10.14.2 Beta (18C52a)

I have the same issue too. 2018 MBP 15" with touchbar, Radeon Pro 560X. Turicreate 5.2.

I am almost certain it is an issue with 10.14.2. My training py script was running before using GPU, once I updated to 10.14.2, it fails with the above message.

Version 10.14.3 Beta (18D21c) is not fixing it. Maybe I'll try going back with earlier version...

Experiencing the same issue. For now I've reverted to CPU processing.

Same here. Tried going back to Mojave 10.14 but can't download it from Apple... and I don't want to go back to High Sierra so I guess it's a waiting game for now... disappointing... having bought this new Mac book pro 2018 because It could run turicreate with a lot of succes.... wait...wait...wait...for a fix.

The same issue here!

>>> model = tc.object_detector.create(train_data)
Using 'image' as feature column
Using 'annotations' as annotations column
Downloading https://docs-assets.developer.apple.com/turicreate/models/darknet.params
Download completed: /var/folders/b0/s13jxsdx11j2l61qfbh3lkn40000gp/T/model_cache/darknet.params
Setting 'batch_size' to 32
Using GPU to create model (AMD Radeon RX Vega 56)
Setting 'max_iterations' to 1000
/BuildRoot/Library/Caches/com.apple.xbs/Sources/MetalPerformanceShaders/MetalPerformanceShaders-121.1.1/MPSCore/Utility/MPSLibrary.mm:218: failed assertion `MPSKernel MTLComputePipelineStateCache unable to load function cnnConv_Update_32x32.
    Compiler encountered an internal error: (null)
'
Abort trap: 6

Mojave 10.14.2(18C54), MacPro5,1 (2012 mid) with third-party graphics card Radeon RX Vega 56 got this issue above.

Third-party graphics cards for Mac Pro

But it return to works fine when use another third-party graphics card Radeon R9-280X / Mojave 10.14.2.

I guess it's a bug if use latest GCN architecture graphics card (Polaris / Vega).
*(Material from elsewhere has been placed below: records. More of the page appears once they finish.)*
/-- The phases of a mode entry that a state can stand in (R672): closing blocks up to the commit point, the shutdown
self-test, switching off. -/
inductive Phase where
  | close
  | selfTest
  | switchOff
  deriving DecidableEq, Repr

/-- A mode entry in progress: its target, its phase, since when, and the port whose `mode` verb or write asked for it; `mixed`: another command of that port has begun since, so that
its reply bytes are no longer those of the entering command alone (R673).
Log entry 114 (DEDUCED, unsafe). -/
structure Entry where
  target : Mode
  phase : Phase
  since : Nat
  byPort : Option Port
  byVerb : Bool
  mixed : Bool
  deriving DecidableEq, Repr

/-- Clocks, supplies, modes and domains. `now` is elapsed time in ticks of 2^-26 s, `ts` the timestamp (R35), `hearthStop`
the Hearth cycles counted since FOSC stopped (R37). `modeSince`: when the present mode was reached (R680); `powerPending`: a completed entry whose POWER is still to be set when
D5 next switches ON (R679); `keyLevel`: KEY's level as its filter accepted it last (R74, R76).
Log entries 5 (DESIGN CHOICE, unsafe), 115 (DEDUCED, unsafe). -/
structure Clocks where
  now : Nat
  ts : BitVec 64
  hearthStop : Nat
  life : Life
  mode : Mode
  modeSince : Nat
  dom : Domains
  d1Since : Nat
  d2Since : Nat
  d3Since : Nat
  achSince : Nat
  start : Option Start
  entry : Option Entry
  latchedWake : Option Nat
  wokeAt : Option Nat
  wakeTimerFired : Bool
  vsup : Bool
  vholdArmed : Bool
  vio : Bool
  powerPending : Bool
  runSince : Nat
  keyLevel : Bool
  deriving DecidableEq, Repr

/-! ### Registers -/

/-- A latched-pair holding register of one requesting agent (R108): the upper register's address and its copy.
Log entry 23 (DEDUCED, unsafe). -/
structure PairHold where
  addr : Nat
  value : Word
  deriving DecidableEq, Repr

/-- A clear write-back that succeeded (R111, R116): the port it was made for, the register, its word before, when; `undone`: a
hardware event of the same FOSC cycle has come before it, so that it was refused (R112, R116). -/
structure Cleared where
  byPort : Option Port
  addr : Nat
  old : Word
  at_ : Nat
  undone : Bool
  deriving DecidableEq, Repr

/-- A write of 1 to GO fields whose operation was in progress (R103): who wrote what where, and when (R105). -/
structure Absorbed where
  byPort : Option Port
  addr : Nat
  word : Word
  at_ : Nat
  deriving DecidableEq, Repr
Hope it could be fixed soon.

@HugoLamarreFTC I assume you mean you have Radeon 560X? I believe you either have a 2018 MBP with Radeon 560X or a 2017 MBP with Radeon 560.

I've seen issues with 560X but not with Radeon 560 (2017 MBP) or Radeon Pro Vega 64 (2017 iMac Pro). We're investigating, but at this time our best guess is that this is something at the Metal layer or lower, so may require a future macOS.
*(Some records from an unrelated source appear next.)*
/-- A preset change takes effect after the last output of the old grid, at `t` (R321, R322, R344). -/
def Mach.applyPreset (m : Mach) (g t : Nat) : Mach :=
  match (m.grp g).nextCfg with
  | none => m
  | some c =>
    let had := (m.grp g).cfg.taps.isSome
    let t' := t + inPeriod g
    let p := c.period g
    let m := m.updGrp g (fun s =>
      { s with cfg := c, nextCfg := none, chains := m.freshChains g t' c, start := t', period := p,
               nextOut := if isAux g then m.auxAhead (g - 4) t p else (t / p + 1) * p, convCount := 0 })
    let m := m.restartMarks g t'
    if had && c.taps.isNone && ((m.grp g).fade.isSome || m.castleReq g) then m.updGrp g (fun s => { s with firLeft := true }) else m

/-- The FIR value of a chain with the fade in force (R307, R338). -/
def Mach.firOut (m : Mach) (g n : Nat) (line : List PreFir) (unit h : Int) : Int :=
  let s := m.grp g
  let z := fun (b : Bool) => firZ (m.taps g b n) line unit h
  match s.fade with
  | none => z s.bankB
  | some f =>
    divRound ((((f.f + 1 - f.j : Nat) : Int)) * z (!s.bankB) + (f.j : Int) * z s.bankB) (f.f + 1)

/-- A chain's output: its value and its CLP and BLK flags (R303 to R308). -/
def Mach.chainOut (m : Mach) (g i t : Nat) (x : Chain) : Int × Bool × Bool :=
  match (m.grp g).cfg.taps with
  | none =>
    match x.line with
    | p :: _ => (p.y, p.clp, p.blk)
    | [] => (0, false, false)
  | some n =>
    let unit := if g = 0 ∨ g = 12 then ((2 ^ (8 - m.mot.window) : Nat) : Int) else 1
    let (v, clip) := limit24 (m.firOut g n x.line unit (m.heldFor g i t))
    (v, clip || (x.line.take n).any (fun p => p.clp), (x.line.take n).any (fun p => p.blk))

/-! ### DAMPER and the chains (R417 to R422) -/

/-- A motion group holds under DAMPER (R419); the ACF resampler chains follow the ACF group (R422). -/
def Mach.damperHold (m : Mach) (g : Nat) : Bool :=
  match g with
  | 0 => m.flag 0x1A04 4
  | 12 => m.flag 0x1A04 4
  | 1 => m.flag 0x1A04 5
  | 2 => m.flag 0x1A04 6
  | _ => false

/-- An instant lies in a DAMPER assertion (R421). -/
def Mach.inDamper (m : Mach) (t : Nat) : Bool :=
  m.aux.spans.any (fun s => decide (s.start ≤ t) && (match s.stop with
    | some e => decide (t < e)
    | none => true))

/-- An instant lies in a DAMPER assertion or its tail (R420). -/
def Mach.blanked (m : Mach) (t : Nat) : Bool :=
  let tail := m.fld 0x1A04 16 10 * second / 100000
  m.aux.spans.any (fun s => decide (s.start ≤ t) && (match s.stop with
    | some e => decide (t ≤ e + tail)
    | none => true) && (match s.off with
    | some o => decide (t < o)
    | none => true))

/-- Group `g` takes no input at an instant. -/
def Mach.heldOff (m : Mach) (g t : Nat) : Bool := m.damperHold g && m.inDamper t

/-! ### Inputs (R290, R301) -/

/-- A sample of an axis with the other sign. -/
def negSample (s : Sample) : Sample := { s with v := -s.v }

/-- Package axes to output axes (R290).
Log entry 57 (DESIGN CHOICE, unsafe). -/
def mapAxes {α : Type} (k : Nat) (neg : α → α) (x y z : α) : α × α × α :=
  match k with
  | 1 => (y, neg x, z)
  | 2 => (neg x, neg y, z)
  | 3 => (neg y, x, z)
  | 4 => (x, neg y, neg z)
  | 5 => (neg y, neg x, neg z)
  | 6 => (neg x, y, neg z)
  | 7 => (y, x, neg z)
  | _ => (x, y, z)

/-- `MNT_AXMAP`. -/
def Mach.axmap (m : Mach) : Nat := m.fld 0x0C38 0 3

/-- A history, newest first, back to what was in force at an instant. -/
def keepSince {α : Type} (t : Nat) : List (Nat × α) → List (Nat × α)
  | [] => []
  | x :: rest => if x.1 ≤ t then [x] else x :: keepSince t rest

/-- The axis map in force at an instant, from the history, newest first. -/
def mapAt : List (Nat × Nat) → Nat → Nat
  | [], _ => 0
  | (u, k) :: rest, t => if u ≤ t then k else mapAt rest t

/-- The samples of chain `i` of a group up to the one at `t`: package axes mapped to output axes as when each was taken (R290, R322),
or TMP's own.
Log entry 57 (DESIGN CHOICE, unsafe). -/
def Mach.samplesOf (m : Mach) (g i t : Nat) (ins : List (List Sample)) : List Sample :=
  if g = 3 then ins.getD 0 []
  else
    let v := (ins.getD 0 []).zip ((ins.getD 1 []).zip (ins.getD 2 []))
    v.zipIdx.map (fun s =>
      let k := mapAt m.mot.maps (t - (v.length - 1 - s.2) * inPeriod g)
      let (x, y, z) := mapAxes k negSample s.1.1 s.1.2.1 s.1.2.2
      match i with
      | 0 => x
      | 1 => y
      | _ => z)

/-- One input of a chain, at `u`: one before the first input or already taken is left out, one inside a hold freezes the chain (R421);
the decimator keeps each multiple of its period (R303, R315). -/
def Mach.feedOne (m : Mach) (g i u : Nat) (x : Chain) (s : Sample) : Chain :=
  let p := inPeriod g
  let c := (m.grp g).cfg
  let h := m.heldFor g i u
  if u < (m.grp g).start then x
  else if m.heldOff g u then { x with frozen := true }
  else
    let x := if x.frozen then x.thaw c (u / p) else x
    let x := x.input s.v h s.full (g ≠ 3 && m.blanked u)
    let x := if g = 3 then x else { x with recent := (s.v, h) :: x.recent }
    if u % (c.l * p) = 0 then x.decimate c (scaleA g) (m.gainOf g) m.mot.window h else x

/-- The inputs of one chain up to the output at `t`, the last of them at `t` itself. -/
def Mach.feed (m : Mach) (g i t : Nat) (x : Chain) : List Sample → Chain
  | [] => x
  | s :: rest => m.feed g i t (m.feedOne g i (t - rest.length * inPeriod g) x s) rest

/-! ### Outputs (R315 to R327) -/

/-- A sample word (R263, R512). -/
def sampleWord (v : Int) (uns clp blk : Bool) (code : Nat) : Word :=
  word (unsignedOf 24 v * 256 + code) ||| bitIf uns 7 ||| bitIf clp 6 ||| bitIf blk 5

/-- One output of one chain. -/
structure OutVal where
  v : Int
  uns : Bool
  clp : Bool
  blk : Bool
  deriving DecidableEq, Repr

/-- The bits of the three axes, X lowest. -/
def axisBits (x y z : Bool) : Nat := (if x then 1 else 0) + (if y then 2 else 0) + (if z then 4 else 0)

/-- The four words of a hold record (R284). -/
def Motion.words (s : Motion) (acq : Bool) : List Word :=
  [word (0x01000000 + s.z.src * 2 ^ 22 + s.y.src * 2 ^ 20 + s.x.src * 2 ^ 18 +
      axisBits s.x.satNow s.y.satNow s.z.satNow * 2 ^ 15 + axisBits s.x.slew s.y.slew s.z.slew * 2 ^ 12 +
      axisBits s.x.achref s.y.achref s.z.achref * 2 ^ 9 + (if acq then 256 else 0) + 28),
   word (unsignedOf 24 s.x.h * 256 + 28), word (unsignedOf 24 s.y.h * 256 + 28), word (unsignedOf 24 s.z.h * 256 + 28)]
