/-- The burn-out current of channel `n` now, in nA (R399, R400): at all times in continuous mode, in check mode in the check slot
up to S + 16,768. -/
def Mach.burnCurrent (m : Mach) (n : Nat) : Nat :=
  let c := m.chan n
  let amount := [200, 1000, 4000].getD (bitsAt c.cfg.bo 16 2) 0
  if !(m.on 2 && m.auxActive n) then 0
  else
    match bitsAt c.cfg.bo 24 2, c.checkFrame with
    | 1, _ => amount
    | 2, some j =>
      if slotStart j (n % 4) ≤ m.ts && decide (m.ts ≤ slotStart j (n % 4) + 16768) then amount else 0
    | _, _ => 0

/-- `BRKNOW` (R401, R402).
Log entry 73 (DEDUCED, unsafe). -/
def AuxChan.brkNow (c : AuxChan) : Bool :=
  match bitsAt c.cfg.bo 24 2 with
  | 1 => c.tripped
  | 2 => c.checkBroken
  | _ => false

/-! ### Excitation (R394 to R398) -/

/-- An excitation change is asked for: it applies at the start of the next frame (R397).
Log entry 74 (DEDUCED, unsafe). -/
def Mach.excAsk (m : Mach) : Mach :=
  { m with aux := { m.aux with excChange := some (m.aux.excChange.getD (frameStart (frameOf m.ts + 1))) } }

/-- `AUX_EXC` comes into force (R394): off switches VEXC off, constant switches it on, pulsed leaves it to the windows. -/
def Mach.excForce (m : Mach) : Mach :=
  let mode := m.fld 0x1A00 24 2
  { m with aux := { m.aux with
    excMode := mode, excLevel := m.fld 0x1A00 16 2, settle := m.fld 0x1A00 0 10, excFault := false,
    vexc := if mode = 1 then true else if mode = 0 then false else m.aux.vexc } }

/-- The voltage of VEXC in mV (R394). -/
def Aux.vexcMv (a : Aux) : Nat := if a.vexc then [1000, 1800, 2500].getD a.excLevel 0 else 0

/-- EXCITATION_CHANGE (R397): at frame start F the change applies; windows in [F, F + t_s) are skipped, and the first conversion
after them restarts its chain with kept history. Spans of skipped windows that meet become one.
Log entry 74 (DEDUCED, unsafe). -/
def Mach.excApply (m : Mach) : Mach :=
  match m.aux.excChange with
  | none => m
  | some f =>
    if m.ts < f || !m.on 2 then m
    else
      let m := m.excForce
      let u := f + m.settleNow
      let m := { m with aux := { m.aux with
        excChange := none
        skipFrom := if f ≤ m.aux.skipUntil then m.aux.skipFrom else f
        skipUntil := max u (if f ≤ m.aux.skipUntil then m.aux.skipUntil else 0) } }
      (List.range 8).foldl (fun m n => if m.auxExc n then m.updChan n (fun c => { c with excAt := some u }) else m) m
Thanks for your efforts. Depending on where you check on the Mac the Radeon info differs !?!... But I finally got the right info: So I have a 2018 MacBook Pro 15-inch with Radeon Pro 555X (4GB of GDDR5 memory). I'll keep you informed when future macOS update come out, I install all betas to do development.

Same error here on the Radeon 560X with macOS 10.14.2

Same error.

Materializing SFrame
Creating model...
Setting 'batch_size' to 16
Using GPU to create model (AMD Radeon Pro 455)
Setting 'max_iterations' to 3000
/BuildRoot/Library/Caches/com.apple.xbs/Sources/MetalPerformanceShaders/MetalPerformanceShaders-121.1.1/MPSCore/Utility/MPSLibrary.mm:218: failed assertion `MPSKernel MTLComputePipelineStateCache unable to load function cnnConv_Update_32x64.
    Compiler encountered an internal error: (null)
'
Abort trap: 6

MacBook Pro (15-inch, 2016)
2.7 GHz Intel Core i7
16 GB 2133 MHz LPDDR3
Radeon Pro 455 2048 MB
Intel HD Graphics 530 1536 MB

same error here, I'm using dual SAPPHIRE AMD Radeon RX Vega 64 egpu
Any good news on this issue so far? @HugoLamarreFTC

Not really... Just tested it with 10.14.3 Beta (18D38a) and still having same problem... Guess I'll keep trying at every OS release. Keep posting info here.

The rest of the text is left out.